Non-decisions are decisions. Decisions to do nothing.
One can think of three types of non-decisions:
1. A lack of information non-decision
It\’s a decision you don\’t make because you are waiting for more information. It’s rarely clear when you have enough information to move forward, so your entire world becomes an exercise in waiting for Godot (and we all know Godot never shows up).
2. A tactical non-decision
It’s a non-decision based on the hope that time is on your side.
It’s a hope that the more you delay the more conditions will shift in such a way that your position will be enhanced and your decision will become more clear.
In a negotiation setting this is a situation where you hope your position will enhance over time and the other party’s position will diminish.
Well, life is full of surprises and sometimes the reverse might happen.
3. A cowardly non-decision
It’s based on a belief that rocking a situation will only endanger your position. For example: you don’t want to make a decision because it exposes you to attack. It may bring down the wrath of criticism on you. It may weaken you.
There’s a certain narrowness here. The best examples of cowardly non-decisions happen in the political sphere. We need only turn to politicians who are scared to move, lest they alienate their supporters.
Non-Decisions & the Real World
If you look at the Middle East you realize that it is an arena of non-decisions where drift, delay, and verbal procrastination are packaged as negotiations.
If you look at the leadership of Benjamin Netanyahu you realize he is a master of non-decisions.

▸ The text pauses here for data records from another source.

-- ==== Sys2Proof/Machine/Control.lean ====
section
/-! DEFINITION. Decoder control (40_decoder_control.md): the terminator, the reserved first bytes,
the dispatch by kind, and the fetch of a header at the stream pointer. -/

namespace Sys2Proof.Machine

/-- A reserved first byte: the extension byte is read first, then `InvalidCommand(h0)` (R126, R252). -/
def Decoder.runReserved (d : Decoder) (h0 : Byte) : Decoder :=
  d.fetchByte fun _ d => d.raise .invalidCommand h0.toNat

/-- The reserved first byte `0xFC` (R101, R126). -/
def execReservedFC (s : State) : Host.Outcome State Fault Refusal :=
  .next (s.onDec fun d => d.runReserved 0xFC)

/-- The reserved first byte `0xFD` (R101, R126). -/
def execReservedFD (s : State) : Host.Outcome State Fault Refusal :=
  .next (s.onDec fun d => d.runReserved 0xFD)

/-- The reserved first byte `0xFE` (R101, R126). -/
def execReservedFE (s : State) : Host.Outcome State Fault Refusal :=
  .next (s.onDec fun d => d.runReserved 0xFE)

/-- END: the call ends at the terminator (R130). -/
def execEndOfStream (s : State) : Host.Outcome State Fault Refusal :=
  .next (s.onDec fun d => d.finish .terminator)

/-- The dispatch on the latched kind, on entry to `Execute` (R127). -/
def Decoder.execute (d : Decoder) : Decoder :=
  match d.kind with
  | .directCopy => d.runDirectCopy
  | .byteFill => d.runByteFill
  | .wordFill => d.runWordFill
  | .sigmaFill => d.runSigmaFill
  | .libraryCopy => d.runLibraryCopy
  | .xorCopy => d.runXorCopy
  | .minusCopy => d.runMinusCopy

/-- What a fetch leads to. -/
inductive Fetched where
  /-- the move is complete: the call ended, or nothing was to be fetched -/
  | settled (d : Decoder)
  /-- a command to execute, with the Decoder past its header -/
  | command (i : Instr) (d : Decoder)
deriving DecidableEq, Repr

/-- The next `count` stream bytes, or as many as are left. -/
def Decoder.window (d : Decoder) (count : Nat) : List Byte :=
  d.stream.slice d.sp (min count (d.slen - d.sp))

/-- The Decoder past a header of `size` bytes, the first of them latched; an escape has sent it to
`ReadExt` (R123, R125). -/
def Decoder.takeHeader (d : Decoder) (size : Nat) : Decoder :=
  { d with
    h0 := d.stream.read d.sp
    sp := d.sp + size
    dstate := if escapes (d.stream.read d.sp) then .readExt else d.dstate }

/-- `ReadHeader` (R122, R123): the cap is tested before anything is fetched; then the header is
decoded at the stream pointer. A missing first byte, or a missing extension byte, is a
`BufferUnderrun` at the pointer of the failed read. -/
def Decoder.fetchHeader (d : Decoder) : Fetched :=
  if d.olen = d.maxOut then .settled (d.finish .cap)
  else
    match decode (d.window 2) with
    | .error .noHeader => .settled (d.raise .bufferUnderrun d.sp)
    | .error (.noExtension _) =>
      .settled ((d.takeHeader 1).raise .bufferUnderrun ((d.sp + 1 : Nat) : Int))
    | .ok (i, _) => .command i (d.takeHeader (headerSize i))

/-- `ReadExt` (R125), when a step begins there: `h0` is latched, its extension byte is next. -/
def Decoder.fetchExtension (d : Decoder) : Fetched :=
  match decodeExtended d.h0 (d.window 1) with
  | .error _ => .settled (d.raise .bufferUnderrun d.sp)
  | .ok (i, _) => .command i { d with sp := d.sp + (headerSize i - 1) }

/-- The Decoder's next move from each control state (R120). `Execute` at the beginning of a step is
its entry (log entry 3); without a running call nothing moves. -/
def Decoder.fetch (d : Decoder) : Fetched :=
  match d.dstate with
  | .readHeader => d.fetchHeader
  | .readExt => d.fetchExtension
  | .execute => .settled d.execute
  | .idle => .settled d
  | .done => .settled d
  | .fault => .settled d

end Sys2Proof.Machine
end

Political positions aside, you can appreciate his skills of delay.
The question, however, is: at what point do non-decisions become detrimental?
They become detrimental when they are used as self-serving acts of delay rather than parts of an overall strategy.

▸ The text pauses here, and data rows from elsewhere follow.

/-! #### Overlap (R174) -/

/-- Bytes copied from a start behind the frontier repeat, with period `p`, the `p` bytes between the
two, masked in the even periods: at `j ≥ p` the source is byte `j − p` of the copy itself. -/
theorem Memory.Appended.read_periodic {m m' : Memory} {first count start : Nat} {xm : Byte}
    (h : m.Appended m' first count fun j => m'.read (start + j) ^^^ xm) (hstart : start < first) :
    ∀ j < count, m'.read (first + j) =
      if j / (first - start) % 2 = 0 then m.read (start + j % (first - start)) ^^^ xm
      else m.read (start + j % (first - start)) := by
  intro j
  induction j using Nat.strongRecOn with
  | ind j ih =>
    intro hj
    rw [h.new j hj]
    by_cases hperiod : j < first - start
    · rw [h.old _ (.inl (by omega)), Nat.div_eq_of_lt hperiod, Nat.mod_eq_of_lt hperiod]
      rfl
    · obtain ⟨i, rfl⟩ := Nat.exists_eq_add_of_le' (Nat.le_of_not_lt hperiod)
      have hsource : start + (i + (first - start)) = first + i := by omega
      have hparity : (i / (first - start) + 1) % 2 = 0 ↔ ¬ i / (first - start) % 2 = 0 := by omega
      rw [hsource, ih i (by omega) (by omega), Nat.add_mod_right,
        Nat.add_div_right _ (Nat.sub_pos_of_lt hstart)]
      by_cases heven : i / (first - start) % 2 = 0 <;> simp [hparity, heven]

/-- What a copy from a start that exists has appended when it completes or stops at the cap:
`Decoder.byteLoop_copy` for any room below the cap. -/
theorem Decoder.byteLoop_copy_appended : ∀ n (d : Decoder) (from0 : Nat),
    (d.kind = .libraryCopy ∨ d.kind = .xorCopy ∨ d.kind = .minusCopy) →
    d.base + d.k = (from0 : Int) → from0 < d.olen →
    ∃ count, (Decoder.byteLoop n d).olen = d.olen + count ∧
      d.out.Appended (Decoder.byteLoop n d).out d.olen count
        (fun j => (Decoder.byteLoop n d).out.read (from0 + j) ^^^ d.xm) := by
  intro n
  induction n with
  | zero => exact fun d _ _ _ _ => ⟨0, rfl, Memory.appended_zero _ _ _⟩
  | succ n ih =>
    intro d from0 hkind hfrom hlt
    by_cases hcap : d.olen = d.maxOut
    · rw [Decoder.byteLoop, if_pos hcap]
      exact ⟨0, rfl, Memory.appended_zero _ _ _⟩
    · have hbyte : Decoder.byteLoop (n + 1) d =
          Decoder.byteLoop n (d.emit (d.out.read from0 ^^^ d.xm)).countByte := by
        rw [Decoder.byteLoop, if_neg hcap, Decoder.nextByte_copy hkind, hfrom,
          Decoder.outRead_of_valid (by omega) (by omega), Int.toNat_natCast]
      obtain ⟨count, holen, happ⟩ := ih (d.emit (d.out.read from0 ^^^ d.xm)).countByte (from0 + 1)
        hkind (by simp; omega) (Nat.succ_lt_succ hlt)
      rw [hbyte]
      refine ⟨count + 1, holen.trans (by simp; omega), Memory.appended_cons happ ?_ fun j _ => ?_⟩
      · rw [Nat.add_zero, happ.old from0 (.inl (Nat.lt_succ_of_lt hlt))]
        exact congrArg (· ^^^ d.xm) (Memory.read_write_other _ _ hlt.ne)
      · rw [Nat.add_comm j 1, ← Nat.add_assoc]
        rfl

/-- A copy whose start exists repeats, as `Memory.Appended.read_periodic` says, the output as it
stood at the first byte. -/
theorem Decoder.copyAll_repeats {d : Decoder} {start : Nat}
    (hkind : d.kind = .libraryCopy ∨ d.kind = .xorCopy ∨ d.kind = .minusCopy) (hk : d.k = 0)
    (hbase : d.copyAll.base = start) (hstart : start < d.olen) {j : Nat}
    (hj : d.olen + j < d.copyAll.olen) :
    d.copyAll.out.read (d.olen + j) =
      if j / (d.olen - start) % 2 = 0 then d.out.read (start + j % (d.olen - start)) ^^^ d.xm
      else d.out.read (start + j % (d.olen - start)) := by
  have hlatched : d.copyAll.base = d.base :=
    (Prod.mk.inj (Decoder.copyLatches_untouched.copyAll d)).1
  obtain ⟨count, holen, happ⟩ := Decoder.byteLoop_copy_appended d.len d start hkind
    (by rw [hk, ← hlatched, hbase]; simp) hstart
  exact happ.read_periodic hstart j (Nat.lt_of_add_lt_add_left (hj.trans_eq holen))

/-! #### A command that does not fault has its operands -/

theorem Decoder.lt_of_fetchByte_ne_fault {d : Decoder} {next : Byte → Decoder → Decoder}
    (h : (d.fetchByte next).dstate ≠ .fault) : d.sp < d.slen := by
  by_contra hsp
  simp [Decoder.fetchByte_of_le (Nat.le_of_not_lt hsp)] at h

At this point non-decisions become the act of a politician—not a leader.
It becomes problematic when a politician decides to make a non-decision, hides it, and makes believe to have made a decision.
Leaders have the right to make non-decisions, but they should call them what they are: a decision not to make a decision now.
This non-decision phenomenon occurs in organizational settings all the time. Leader’s inevitability delay issues, dance around problems, and try to kill time, because they’re not quite sure how to cover all their bases at a particular moment. So they take certain classic actions. They constantly go back to square one. They constantly redefine what’s going on. They constantly discuss processes instead of focusing on output. They constantly review intent and they’re perpetually engaged in research and information gathering.
I’m reminded of a marketing director who was hesitant to launch a new product. He feared that it might fail and kill off his department. The more the delay occurred—the weaker and weaker he became within his organization. The more he hesitated, the more myopic and self-interested he emerged.
The reason for this was simple. He constantly made believe that he was just about to make a decision and in that process, over time, he lost whatever legitimacy he had.
Similarly, leaders should avoid cowardly non-decisions–otherwise they will appear to be myopic politicians.